Riboswitches are RNA elements that allosterically regulate gene expression by binding cellular metabolites. The SAM-III riboswitch, one of several classes that binds S-adenosylmethionine (SAM), represses translation upon binding SAM (OFF state) by encrypting the ribosome binding sequence. We have carried out simulations of the RNA by applying mechanical force (f) to the ends of SAM-III, with and without SAM, to get quantitative insights into the f-dependent structural changes. Force-extension (z) curves (FECs) for the apo (ON) state, obtained in simulations in which f is increased at a constant loading rate, show three intermediates, with the first one being the rupture of SAM binding region, which is greatly stabilized in the OFF state. Force-dependent free energy profiles, G(z,f), as a function of z, obtained in equilibrium constant force simulations, reveal the intermediates observed in FECs.
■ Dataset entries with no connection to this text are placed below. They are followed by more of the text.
-- ==== Sys2Proof/Laws/PerInstr.lean ====
section
/-! SUPPORT. Per instruction: the word the encoder gives an instruction lies in the row of the opcode table that stands for
it (30_encoding.md R66), whatever its operands. Not that no earlier row takes it: that is the round trip's. -/

namespace Sys2Proof

/-- The place of an instruction's row in the opcode table, the first row 0 (R66). -/
def rowIndex : Instr → Nat
  | .cls => 0
  | .ret => 1
  | .sys _ => 2
  | .jp _ => 3
  | .call _ => 4
  | .seImm _ _ => 5
  | .sneImm _ _ => 6
  | .seReg _ _ => 7
  | .ldImm _ _ => 8
  | .addImm _ _ => 9
  | .ldReg _ _ => 10
  | .orReg _ _ => 11
  | .andReg _ _ => 12
  | .xorReg _ _ => 13
  | .addReg _ _ => 14
  | .subReg _ _ => 15
  | .shr _ _ => 16
  | .subnReg _ _ => 17
  | .shl _ _ => 18
  | .sneReg _ _ => 19
  | .ldI _ => 20
  | .jpV0 _ => 21
  | .rnd _ _ => 22
  | .drw _ _ _ => 23
  | .skp _ => 24
  | .sknp _ => 25
  | .ldVxDT _ => 26
  | .ldVxK _ => 27
  | .ldDTVx _ => 28
  | .ldSTVx _ => 29
  | .addI _ => 30
  | .ldF _ => 31
  | .ldB _ => 32
  | .ldMemVx _ => 33
  | .ldVxMem _ => 34
  | .dw _ => 35

/-- The instruction's word has the pattern of its row under the row's mask (R66). -/
def Laws.EncodesInRow.Statement (i : Instr) : Prop :=
  ∃ r, opcodeTable[rowIndex i]? = some r ∧ rowMatches r (encode i) = true

theorem Laws.EncodesInRow.cls : Laws.EncodesInRow.Statement (.cls) := by
  exact ⟨_, rfl, by decide⟩

theorem Laws.EncodesInRow.ret : Laws.EncodesInRow.Statement (.ret) := by
  exact ⟨_, rfl, by decide⟩

theorem Laws.EncodesInRow.sys (nnn : Addr) : Laws.EncodesInRow.Statement (.sys nnn) := by
  refine ⟨_, rfl, (rowMatches_iff _ _).2 ?_⟩
  have := nnn.isLt
  simp only [encode, and_F000, formatA_toNat, BitVec.toNat_ofNat]
  omega

theorem Laws.EncodesInRow.jp (nnn : Addr) : Laws.EncodesInRow.Statement (.jp nnn) := by
  refine ⟨_, rfl, (rowMatches_iff _ _).2 ?_⟩
  have := nnn.isLt
  simp only [encode, and_F000, formatA_toNat, BitVec.toNat_ofNat]
  omega

theorem Laws.EncodesInRow.call (nnn : Addr) : Laws.EncodesInRow.Statement (.call nnn) := by
  refine ⟨_, rfl, (rowMatches_iff _ _).2 ?_⟩
  have := nnn.isLt
  simp only [encode, and_F000, formatA_toNat, BitVec.toNat_ofNat]
  omega

theorem Laws.EncodesInRow.seImm (x : Reg) (kk : Byte) : Laws.EncodesInRow.Statement (.seImm x kk) := by
  refine ⟨_, rfl, (rowMatches_iff _ _).2 ?_⟩
  have := x.isLt
  have := kk.isLt
  simp only [encode, and_F000, formatXK_toNat, BitVec.toNat_ofNat]
  omega

theorem Laws.EncodesInRow.sneImm (x : Reg) (kk : Byte) : Laws.EncodesInRow.Statement (.sneImm x kk) := by
  refine ⟨_, rfl, (rowMatches_iff _ _).2 ?_⟩
  have := x.isLt
  have := kk.isLt
  simp only [encode, and_F000, formatXK_toNat, BitVec.toNat_ofNat]
  omega

theorem Laws.EncodesInRow.seReg (x : Reg) (y : Reg) : Laws.EncodesInRow.Statement (.seReg x y) := by
  refine ⟨_, rfl, (rowMatches_iff _ _).2 ?_⟩
  have := x.isLt
  have := y.isLt
  simp only [encode, and_F00F, formatXYN_toNat, BitVec.toNat_ofNat]
  omega

theorem Laws.EncodesInRow.ldImm (x : Reg) (kk : Byte) : Laws.EncodesInRow.Statement (.ldImm x kk) := by
  refine ⟨_, rfl, (rowMatches_iff _ _).2 ?_⟩
  have := x.isLt
  have := kk.isLt
  simp only [encode, and_F000, formatXK_toNat, BitVec.toNat_ofNat]
  omega

theorem Laws.EncodesInRow.addImm (x : Reg) (kk : Byte) : Laws.EncodesInRow.Statement (.addImm x kk) := by
  refine ⟨_, rfl, (rowMatches_iff _ _).2 ?_⟩
  have := x.isLt
  have := kk.isLt
  simp only [encode, and_F000, formatXK_toNat, BitVec.toNat_ofNat]
  omega

theorem Laws.EncodesInRow.ldReg (x : Reg) (y : Reg) : Laws.EncodesInRow.Statement (.ldReg x y) := by
  refine ⟨_, rfl, (rowMatches_iff _ _).2 ?_⟩
  have := x.isLt
  have := y.isLt
  simp only [encode, and_F00F, formatXYN_toNat, BitVec.toNat_ofNat]
  omega

theorem Laws.EncodesInRow.orReg (x : Reg) (y : Reg) : Laws.EncodesInRow.Statement (.orReg x y) := by
  refine ⟨_, rfl, (rowMatches_iff _ _).2 ?_⟩
  have := x.isLt
  have := y.isLt
  simp only [encode, and_F00F, formatXYN_toNat, BitVec.toNat_ofNat]
  omega

theorem Laws.EncodesInRow.andReg (x : Reg) (y : Reg) : Laws.EncodesInRow.Statement (.andReg x y) := by
  refine ⟨_, rfl, (rowMatches_iff _ _).2 ?_⟩
  have := x.isLt
  have := y.isLt
  simp only [encode, and_F00F, formatXYN_toNat, BitVec.toNat_ofNat]
  omega

theorem Laws.EncodesInRow.xorReg (x : Reg) (y : Reg) : Laws.EncodesInRow.Statement (.xorReg x y) := by
  refine ⟨_, rfl, (rowMatches_iff _ _).2 ?_⟩
  have := x.isLt
  have := y.isLt
  simp only [encode, and_F00F, formatXYN_toNat, BitVec.toNat_ofNat]
  omega

theorem Laws.EncodesInRow.addReg (x : Reg) (y : Reg) : Laws.EncodesInRow.Statement (.addReg x y) := by
  refine ⟨_, rfl, (rowMatches_iff _ _).2 ?_⟩
  have := x.isLt
  have := y.isLt
  simp only [encode, and_F00F, formatXYN_toNat, BitVec.toNat_ofNat]
  omega

theorem Laws.EncodesInRow.subReg (x : Reg) (y : Reg) : Laws.EncodesInRow.Statement (.subReg x y) := by
  refine ⟨_, rfl, (rowMatches_iff _ _).2 ?_⟩
  have := x.isLt
  have := y.isLt
  simp only [encode, and_F00F, formatXYN_toNat, BitVec.toNat_ofNat]
  omega

theorem Laws.EncodesInRow.shr (x : Reg) (y : Reg) : Laws.EncodesInRow.Statement (.shr x y) := by
  refine ⟨_, rfl, (rowMatches_iff _ _).2 ?_⟩
  have := x.isLt
  have := y.isLt
  simp only [encode, and_F00F, formatXYN_toNat, BitVec.toNat_ofNat]
  omega

theorem Laws.EncodesInRow.subnReg (x : Reg) (y : Reg) : Laws.EncodesInRow.Statement (.subnReg x y) := by
  refine ⟨_, rfl, (rowMatches_iff _ _).2 ?_⟩
  have := x.isLt
  have := y.isLt
  simp only [encode, and_F00F, formatXYN_toNat, BitVec.toNat_ofNat]
  omega

theorem Laws.EncodesInRow.shl (x : Reg) (y : Reg) : Laws.EncodesInRow.Statement (.shl x y) := by
  refine ⟨_, rfl, (rowMatches_iff _ _).2 ?_⟩
  have := x.isLt
  have := y.isLt
  simp only [encode, and_F00F, formatXYN_toNat, BitVec.toNat_ofNat]
  omega

theorem Laws.EncodesInRow.sneReg (x : Reg) (y : Reg) : Laws.EncodesInRow.Statement (.sneReg x y) := by
  refine ⟨_, rfl, (rowMatches_iff _ _).2 ?_⟩
  have := x.isLt
  have := y.isLt
  simp only [encode, and_F00F, formatXYN_toNat, BitVec.toNat_ofNat]
  omega

theorem Laws.EncodesInRow.ldI (nnn : Addr) : Laws.EncodesInRow.Statement (.ldI nnn) := by
  refine ⟨_, rfl, (rowMatches_iff _ _).2 ?_⟩
  have := nnn.isLt
  simp only [encode, and_F000, formatA_toNat, BitVec.toNat_ofNat]
  omega

theorem Laws.EncodesInRow.jpV0 (nnn : Addr) : Laws.EncodesInRow.Statement (.jpV0 nnn) := by
  refine ⟨_, rfl, (rowMatches_iff _ _).2 ?_⟩
  have := nnn.isLt
  simp only [encode, and_F000, formatA_toNat, BitVec.toNat_ofNat]
  omega

theorem Laws.EncodesInRow.rnd (x : Reg) (kk : Byte) : Laws.EncodesInRow.Statement (.rnd x kk) := by
  refine ⟨_, rfl, (rowMatches_iff _ _).2 ?_⟩
  have := x.isLt
  have := kk.isLt
  simp only [encode, and_F000, formatXK_toNat, BitVec.toNat_ofNat]
  omega

theorem Laws.EncodesInRow.drw (x : Reg) (y : Reg) (n : Fin 16) : Laws.EncodesInRow.Statement (.drw x y n) := by
  refine ⟨_, rfl, (rowMatches_iff _ _).2 ?_⟩
  have := x.isLt
  have := y.isLt
  have := n.isLt
  simp only [encode, and_F000, formatXYN_toNat, regField_toNat, BitVec.toNat_ofNat]
  omega

theorem Laws.EncodesInRow.skp (x : Reg) : Laws.EncodesInRow.Statement (.skp x) := by
  refine ⟨_, rfl, (rowMatches_iff _ _).2 ?_⟩
  have := x.isLt
  simp only [encode, and_F0FF, formatXK_toNat, BitVec.toNat_ofNat]
  omega

theorem Laws.EncodesInRow.sknp (x : Reg) : Laws.EncodesInRow.Statement (.sknp x) := by
  refine ⟨_, rfl, (rowMatches_iff _ _).2 ?_⟩
  have := x.isLt
  simp only [encode, and_F0FF, formatXK_toNat, BitVec.toNat_ofNat]
  omega

theorem Laws.EncodesInRow.ldVxDT (x : Reg) : Laws.EncodesInRow.Statement (.ldVxDT x) := by
  refine ⟨_, rfl, (rowMatches_iff _ _).2 ?_⟩
  have := x.isLt
  simp only [encode, and_F0FF, formatXK_toNat, BitVec.toNat_ofNat]
  omega

theorem Laws.EncodesInRow.ldVxK (x : Reg) : Laws.EncodesInRow.Statement (.ldVxK x) := by
  refine ⟨_, rfl, (rowMatches_iff _ _).2 ?_⟩
  have := x.isLt
  simp only [encode, and_F0FF, formatXK_toNat, BitVec.toNat_ofNat]
  omega

theorem Laws.EncodesInRow.ldDTVx (x : Reg) : Laws.EncodesInRow.Statement (.ldDTVx x) := by
  refine ⟨_, rfl, (rowMatches_iff _ _).2 ?_⟩
  have := x.isLt
  simp only [encode, and_F0FF, formatXK_toNat, BitVec.toNat_ofNat]
  omega

theorem Laws.EncodesInRow.ldSTVx (x : Reg) : Laws.EncodesInRow.Statement (.ldSTVx x) := by
  refine ⟨_, rfl, (rowMatches_iff _ _).2 ?_⟩
  have := x.isLt
  simp only [encode, and_F0FF, formatXK_toNat, BitVec.toNat_ofNat]
  omega

theorem Laws.EncodesInRow.addI (x : Reg) : Laws.EncodesInRow.Statement (.addI x) := by
  refine ⟨_, rfl, (rowMatches_iff _ _).2 ?_⟩
  have := x.isLt
  simp only [encode, and_F0FF, formatXK_toNat, BitVec.toNat_ofNat]
  omega

theorem Laws.EncodesInRow.ldF (x : Reg) : Laws.EncodesInRow.Statement (.ldF x) := by
  refine ⟨_, rfl, (rowMatches_iff _ _).2 ?_⟩
  have := x.isLt
  simp only [encode, and_F0FF, formatXK_toNat, BitVec.toNat_ofNat]
  omega

theorem Laws.EncodesInRow.ldB (x : Reg) : Laws.EncodesInRow.Statement (.ldB x) := by
  refine ⟨_, rfl, (rowMatches_iff _ _).2 ?_⟩
  have := x.isLt
  simp only [encode, and_F0FF, formatXK_toNat, BitVec.toNat_ofNat]
  omega

theorem Laws.EncodesInRow.ldMemVx (x : Reg) : Laws.EncodesInRow.Statement (.ldMemVx x) := by
  refine ⟨_, rfl, (rowMatches_iff _ _).2 ?_⟩
  have := x.isLt
  simp only [encode, and_F0FF, formatXK_toNat, BitVec.toNat_ofNat]
  omega

theorem Laws.EncodesInRow.ldVxMem (x : Reg) : Laws.EncodesInRow.Statement (.ldVxMem x) := by
  refine ⟨_, rfl, (rowMatches_iff _ _).2 ?_⟩
  have := x.isLt
  simp only [encode, and_F0FF, formatXK_toNat, BitVec.toNat_ofNat]
  omega

theorem Laws.EncodesInRow.dw (w : Word) : Laws.EncodesInRow.Statement (.dw w) := by
  exact ⟨_, rfl, (rowMatches_iff _ _).2 (by simp [rawDataRow])⟩

end Sys2Proof
end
The predicted stability difference between the ON and OFF states using G(z,f) is in excellent agreement with experiments. Remarkably, using G(z,f)s and estimate of an effective diffusion constant at a single value of f allows us to predict the f-dependent transition rates using theory of first passage times for both the apo and holo states. To resolve the kinetics of assembly of SAM-III riboswitch in structural terms, we use force stretch-quench pulse sequences in which the force on RNA is maintained at a low (fq) value starting from a high value for a time period tq. Variation of tq over a wide range results in resolution of elusive states involved in the SAM binding pocket and leads to accurate determination of folding times down to fq = 0. Quantitative measure of the folding kinetics, obtained from the folding landscape, allows us to propose that, in contrast to riboswitches regulating transcription, SAM-III functions under thermodynamic control provided the basal concentration of SAM exceeds a small critical value. All of the predictions are amenable to tests in single molecule pulling experiments.